/-- What a command's meaning can be. -/
theorem exec_cases {c : Instr} {s t : State} (h : exec c s = .next t) :
    (∃ straps stop, c = .fullReset straps stop ∧ t = (State.fullReset s.pending straps stop).reportStopLine) ∨
      Meaning s t := by
  cases c with
  | fullReset straps stop => cases h; exact .inl ⟨straps, stop, rfl, rfl⟩
  | frameArrival port ident data => cases h; exact .inr (arrive_meaning s port _)
  | driveCommand data => cases h; exact .inr (takeCommand_meaning s data)
  | transmitCompletion port => cases h; exact .inr (Event.complete s port).meaning
  | transmitFailure port =>
    simp only [exec, execTransmitFailure] at h
    split at h
    · cases h; exact .inr (.events .refl)
    · rename_i honline
      cases h; exact .inr (Event.fail s port honline).meaning
  | busRecovered port => cases h; exact .inr (Event.recover s port).meaning
  | commandAbsenceExpiry => cases h; exact .inr (Event.commandAbsent s).meaning
  | absenceTimerExpiry i => cases h; exact .inr (Event.slotAbsent s i).meaning
  | noProgressExpiry => cases h; exact .inr (Event.noProgress s).meaning
  | settleTimerExpiry => cases h; exact .inr (Event.settleOver s).meaning
  | statusTimerExpiry => cases h; exact .inr (Event.status s).meaning
  | stopAsserted => cases h; exact .inr (Event.stopAsserted s).meaning
  | stopReleased => cases h; exact .inr (Event.stopReleased s).meaning
  | read | write | writeBank | writeMap | writeSignal | writeRoute | writeLink | openBank | switch | cancel | commitMap
  | ack | faultRead | biteRead | channelMode | linkMode | restart => cases h; exact .inr (takeRequest_meaning s _ _ _)

/-- What a step can be: a full reset, or a meaning on the state with fewer commands waiting. -/
theorem step_cases {s t : State} (h : step s = .next t) :
    (∃ straps stop rest, s.pending = .fullReset straps stop :: rest ∧
      t = (State.fullReset rest straps stop).reportStopLine) ∨
      ∃ rest, Meaning (s.withPending rest) t := by
  unfold step at h
  split at h
  · rename_i hp
    cases h
    exact .inr ⟨s.pending, .events (tick_events s)⟩
  · rename_i c rest hp
    rcases exec_cases h with ⟨straps, stop, rfl, ht⟩ | hmeaning
    · exact .inl ⟨straps, stop, rest, hp, ht⟩
    · exact .inr ⟨rest, hmeaning⟩

/-- A reflexive and transitive relation of the states holds over every step but a full reset if it holds over the taken
command, every effect of a request and every event. -/
theorem step_related {R : State → State → Prop} (hrefl : ∀ s, R s s) (htrans : ∀ {s t u}, R s t → R t u → R s u)
    (hcommand : ∀ s data, 8 ≤ data.length →
      R s ((s.handedOff data).conditionCommand (commandRequests data) (commandSeq data)))
    (heffect : ∀ {s t}, Effect s t → R s t) (hevent : ∀ {s t}, Event s t → R s t) {s t : State}
    (h : step s = .next t) :
    (∃ straps stop rest, s.pending = .fullReset straps stop :: rest ∧
      t = (State.fullReset rest straps stop).reportStopLine) ∨ R s t := by
  refine (step_cases h).imp_right fun ⟨rest, hmeaning⟩ => htrans (hevent (.wait s rest)) ?_
  cases hmeaning with
  | command data hd => exact hcommand _ data hd
  | request heff m code tag r hr => exact htrans (heffect heff) (hevent (.reply _ m code tag r hr))
  | events hchain => exact hchain.related hrefl htrans hevent

/-- A predicate of the state is kept by every step if the full reset gives it and the taken command, every effect of a
request and every event keep it. -/
theorem step_keeps {P : State → Prop}
    (hreset : ∀ rest straps stop, P (State.fullReset rest straps stop).reportStopLine)
    (hcommand : ∀ s data, 8 ≤ data.length → P s →
      P ((s.handedOff data).conditionCommand (commandRequests data) (commandSeq data)))
    (heffect : ∀ {s t}, Effect s t → P s → P t) (hevent : ∀ {s t}, Event s t → P s → P t) {s t : State}
    (h : step s = .next t) (hs : P s) : P t := by
  rcases step_related (R := fun s t => P s → P t) (fun _ => id) (fun h₁ h₂ => h₂ ∘ h₁) hcommand heffect hevent h with
    ⟨straps, stop, rest, _, rfl⟩ | hkept
  · exact hreset rest straps stop
  · exact hkept hs

end Sys2Proof.Machine
end

section
/-! What reports do to the Fault Monitor, and what the work of the Bite Engine does to the banks: the pending switch takes
effect at most once, with its report (R126, R140, R141, R159, R160). -/

namespace Sys2Proof.Machine

/-! ## One report (R159, R160) -/

/-- The monitor after a report whose record, if it is new, is r. -/
def FaultMonitor.noted (m : FaultMonitor) (r : FaultRecord) : FaultMonitor :=
  { m with queue := if m.holds r.cause then raiseCount r.cause m.queue else appendRecord m.queue r }

theorem record_faults (s : State) (c : Cause) : (s.record c).faults = s.faults.noted (s.makeRecord c) := rfl

theorem makeRecord_recordOk (s : State) (c : Cause) : recordOk (s.makeRecord c) :=
  ⟨le_rfl, (by decide : 1 ≤ 255), Nat.mod_lt _ (by decide)⟩

section
variable {m : FaultMonitor} {r : FaultRecord} {c : Cause}

@[simp] theorem noted_tripPending (m : FaultMonitor) (r : FaultRecord) : (m.noted r).tripPending = m.tripPending := rfl

@[simp] theorem noted_lockout (m : FaultMonitor) (r : FaultRecord) : (m.noted r).lockout = m.lockout := rfl

theorem noted_queue_of_holds (h : m.holds r.cause = true) : (m.noted r).queue = raiseCount r.cause m.queue := if_pos h

theorem noted_queue_of_new (h : m.holds r.cause = false) : (m.noted r).queue = appendRecord m.queue r := by
  simp [FaultMonitor.noted, h]

theorem holds_iff (m : FaultMonitor) (c : Cause) : m.holds c = true ↔ c ∈ m.queue.map FaultRecord.cause := by
  simp [FaultMonitor.holds]

theorem evictOne_length {q : List FaultRecord} (h : ∃ x ∈ q, x.cls ≠ .t) : (evictOne q).length + 1 = q.length := by
  have hdrop : ∀ k, hasClass k q = true → (dropOldest k q).length + 1 = q.length := fun k hk => by
    obtain ⟨x, hx, hxk⟩ := List.any_eq_true.1 hk
    have hpos : 0 < q.length := List.length_pos_of_mem hx
    rw [dropOldest, List.length_eraseP_of_mem hx (by simpa using hxk)]
    omega
  rcases evictOne_cases q with ⟨hn, he⟩ | ⟨_, hd, he⟩ | ⟨hn, hd, he⟩ <;> rw [he]
  · exact hdrop _ hn
  · exact hdrop _ hd
  · refine hdrop _ ?_
    obtain ⟨x, hx, hxt⟩ := h
    simp only [hasClass, List.any_eq_false, decide_eq_true_eq] at hn hd
    refine List.any_eq_true.2 ⟨x, hx, ?_⟩
    have hxn := hn x hx
    have hxd := hd x hx
    revert hxt hxn hxd
    cases x.cls <;> simp

theorem noted_holds_self (m : FaultMonitor) (r : FaultRecord) : (m.noted r).holds r.cause = true := by
  cases h : m.holds r.cause
  · simp [holds_iff, noted_queue_of_new h, appendRecord]
  · rw [holds_iff, noted_queue_of_holds h, raiseCount_causes, ← holds_iff, h]

/-- No report brings in another cause. -/
theorem holds_of_noted (hc : c ≠ r.cause) (h : (m.noted r).holds c = true) : m.holds c = true := by
  cases hr : m.holds r.cause
  · rw [holds_iff, noted_queue_of_new hr] at h
    rw [holds_iff]
    simp only [appendRecord, List.map_append, List.map_cons, List.map_nil, List.mem_append, List.mem_singleton, hc,
      or_false] at h
    split at h
    · exact ((evictOne_sublist _).map _).subset h
    · exact h
  · rwa [holds_iff, noted_queue_of_holds hr, raiseCount_causes, ← holds_iff] at h

/-- A report with room in the queue evicts nothing. -/
theorem noted_holds_of_room (hroom : m.queue.length < 16) (h : m.holds c = true) : (m.noted r).holds c = true := by
  cases hr : m.holds r.cause
  · rw [holds_iff] at h
    rw [holds_iff, noted_queue_of_new hr, appendRecord, if_neg (by simpa [Config.faultQueuePlaces] using hroom)]
    simp [h]
  · rwa [holds_iff, noted_queue_of_holds hr, raiseCount_causes, ← holds_iff]

/-- A record of class T is never evicted (R160). -/
theorem noted_holds_trip (hc : c.cls = .t) (h : m.holds c = true) : (m.noted r).holds c = true := by
  cases hr : m.holds r.cause
  · rw [holds_iff] at h
    obtain ⟨x, hx, rfl⟩ := List.mem_map.1 h
    have hkept : x ∈ (if Config.faultQueuePlaces ≤ m.queue.length then evictOne m.queue else m.queue) := by
      split
      · exact evictOne_keeps_trip hx hc
      · exact hx
    rw [holds_iff, noted_queue_of_new hr, appendRecord, List.map_append]
    exact List.mem_append_left _ (List.mem_map_of_mem hkept)
  · rwa [holds_iff, noted_queue_of_holds hr, raiseCount_causes, ← holds_iff]

theorem noted_length_le (m : FaultMonitor) (r : FaultRecord) : (m.noted r).queue.length ≤ m.queue.length + 1 := by
  cases h : m.holds r.cause
  · rw [noted_queue_of_new h, appendRecord, List.length_append, List.length_singleton]
    split
    · exact Nat.succ_le_succ (evictOne_sublist _).length_le
    · exact le_rfl
  · rw [noted_queue_of_holds h, raiseCount, List.length_map]
    exact Nat.le_succ _

end

/-! ## The queue in order (R159, R160) -/

/-- At most 16 records of different causes, each within its ranges. -/
def queueOk (q : List FaultRecord) : Prop :=
  q.length ≤ 16 ∧ (q.map FaultRecord.cause).Nodup ∧ ∀ r ∈ q, recordOk r

theorem cls_t_iff (c : Cause) : c.cls = .t ↔ c = .stopLine ∨ c = .driveLinkDown := by cases c <;> simp [Cause.cls]

/-- A full queue of different causes holds a record that R160 lets go: only two causes are of class T. -/
theorem exists_not_trip_of_full {q : List FaultRecord} (hnodup : (q.map FaultRecord.cause).Nodup) (hfull : 3 ≤ q.length) :
    ∃ x ∈ q, x.cls ≠ .t := by
  by_contra hall
  push Not at hall
  have hsub : q.map FaultRecord.cause ⊆ [Cause.stopLine, .driveLinkDown] := fun c hc => by
    obtain ⟨x, hx, rfl⟩ := List.mem_map.1 hc
    simpa using (cls_t_iff x.cause).1 (hall x hx)
  have hle := (hnodup.subperm hsub).length_le
  simp only [List.length_map, List.length_cons, List.length_nil] at hle
  omega

theorem queueOk_of_sublist {p q : List FaultRecord} (h : p.Sublist q) (hq : queueOk q) : queueOk p := by
  obtain ⟨hlen, hnodup, hrec⟩ := hq
  exact ⟨h.length_le.trans hlen, hnodup.sublist (h.map _), fun r hr => hrec r (h.subset hr)⟩

theorem queueOk_raiseCount {q : List FaultRecord} (c : Cause) (hq : queueOk q) : queueOk (raiseCount c q) := by
  obtain ⟨hlen, hnodup, hrec⟩ := hq
  refine ⟨by simpa [raiseCount] using hlen, by rwa [raiseCount_causes], fun r hr => ?_⟩
  obtain ⟨x, hx, rfl⟩ := List.mem_map.1 hr
  obtain ⟨hlo, hhi, htime⟩ := hrec x hx
  split
  · exact ⟨by simp only [bump]; omega, by simp only [bump]; omega, htime⟩
  · exact ⟨hlo, hhi, htime⟩

theorem queueOk_appendRecord {q : List FaultRecord} {r : FaultRecord} (hq : queueOk q)
    (hnew : r.cause ∉ q.map FaultRecord.cause) (hr : recordOk r) : queueOk (appendRecord q r) := by
  have hsub : (if Config.faultQueuePlaces ≤ q.length then evictOne q else q).Sublist q := by
    split
    · exact evictOne_sublist q
    · exact List.Sublist.refl q
  have hshort : (if Config.faultQueuePlaces ≤ q.length then evictOne q else q).length ≤ 15 := by
    obtain ⟨hlen, hnodup, -⟩ := hq
    split
    · rename_i hfull
      simp only [Config.faultQueuePlaces] at hfull
      have := evictOne_length (exists_not_trip_of_full hnodup (by omega))
      omega
    · rename_i hroom
      simp only [Config.faultQueuePlaces] at hroom
      omega
  obtain ⟨-, hnodup, hrec⟩ := queueOk_of_sublist hsub hq
  unfold appendRecord
  refine ⟨?_, ?_, fun x hx => ?_⟩
  · rw [List.length_append, List.length_singleton]
    omega
  · rw [List.map_append]
    refine hnodup.append (by simp) ?_
    simpa using fun (x : FaultRecord) hx (hxr : x.cause = r.cause) => hnew (hxr ▸ List.mem_map_of_mem (hsub.subset hx))
  · rcases List.mem_append.1 hx with hx | hx
    · exact hrec x hx
    · rwa [List.mem_singleton.1 hx]

theorem queueOk_noted {m : FaultMonitor} {r : FaultRecord} (hq : queueOk m.queue) (hr : recordOk r) :
    queueOk (m.noted r).queue := by
  cases h : m.holds r.cause
  · rw [noted_queue_of_new h]
    refine queueOk_appendRecord hq (fun hmem => ?_) hr
    rw [← holds_iff, h] at hmem
    cases hmem
  · rw [noted_queue_of_holds h]
    exact queueOk_raiseCount _ hq

/-! ## Reports in turn, none of class T -/

/-- At most n reports in turn, none of class T. -/
inductive Noted : Nat → FaultMonitor → FaultMonitor → Prop
  | none (n : Nat) (m : FaultMonitor) : Noted n m m
  | one {n : Nat} {m k : FaultMonitor} (h : Noted n m k) (r : FaultRecord) (hc : r.cls ≠ .t) (hr : recordOk r) :
      Noted (n + 1) m (k.noted r)

theorem Noted.mono {a b : Nat} {m k : FaultMonitor} (h : Noted a m k) (hab : a ≤ b) : Noted b m k := by
  induction h generalizing b with
  | none => exact .none b _
  | one _ r hc hr ih =>
    obtain ⟨b, rfl⟩ := Nat.exists_eq_succ_of_ne_zero (by omega : b ≠ 0)
    exact .one (ih (by omega)) r hc hr

theorem Noted.trans {a b : Nat} {m k l : FaultMonitor} (h₁ : Noted a m k) (h₂ : Noted b k l) : Noted (a + b) m l := by
  induction h₂ with
  | none => exact h₁.mono (by omega)
  | one _ r hc hr ih => exact .one (ih h₁) r hc hr

theorem noted_record (s : State) {c : Cause} (hc : c.cls ≠ .t) : Noted 1 s.faults (s.record c).faults :=
  .one (.none 0 _) (s.makeRecord c) hc (makeRecord_recordOk s c)

/-- A report made of a state with the same monitor. -/
theorem noted_record_of_same {s u : State} (hu : u.faults = s.faults) {c : Cause} (hc : c.cls ≠ .t) :
    Noted 1 s.faults (u.record c).faults := hu ▸ noted_record u hc

section
variable {n : Nat} {m k : FaultMonitor}

theorem Noted.tripPending (h : Noted n m k) : k.tripPending = m.tripPending := by
  induction h with
  | none => rfl
  | one _ r hc hr ih => simpa using ih

theorem Noted.lockout (h : Noted n m k) : k.lockout = m.lockout := by
  induction h with
  | none => rfl
  | one _ r hc hr ih => simpa using ih

theorem Noted.queueOk (h : Noted n m k) (hm : queueOk m.queue) : Sys2Proof.Machine.queueOk k.queue := by
  induction h with
  | none => exact hm
  | one _ r hc hr ih => exact queueOk_noted (ih hm) hr

theorem Noted.length_le (h : Noted n m k) : k.queue.length ≤ m.queue.length + n := by
  induction h with
  | none => exact Nat.le_add_right _ _
  | one _ r hc hr ih => exact (noted_length_le _ r).trans (by omega)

◇ ◇ ◇ ◇ ◇

* THE PROBLEM *
Copy out each line of the listing that holds the word "then".

* TASK SOLUTION *
  { m with queue := if m.holds r.cause then raiseCount r.cause m.queue else appendRecord m.queue r }
    have hkept : x ∈ (if Config.faultQueuePlaces ≤ m.queue.length then evictOne m.queue else m.queue) := by
  have hsub : (if Config.faultQueuePlaces ≤ q.length then evictOne q else q).Sublist q := by
  have hshort : (if Config.faultQueuePlaces ≤ q.length then evictOne q else q).length ≤ 15 := by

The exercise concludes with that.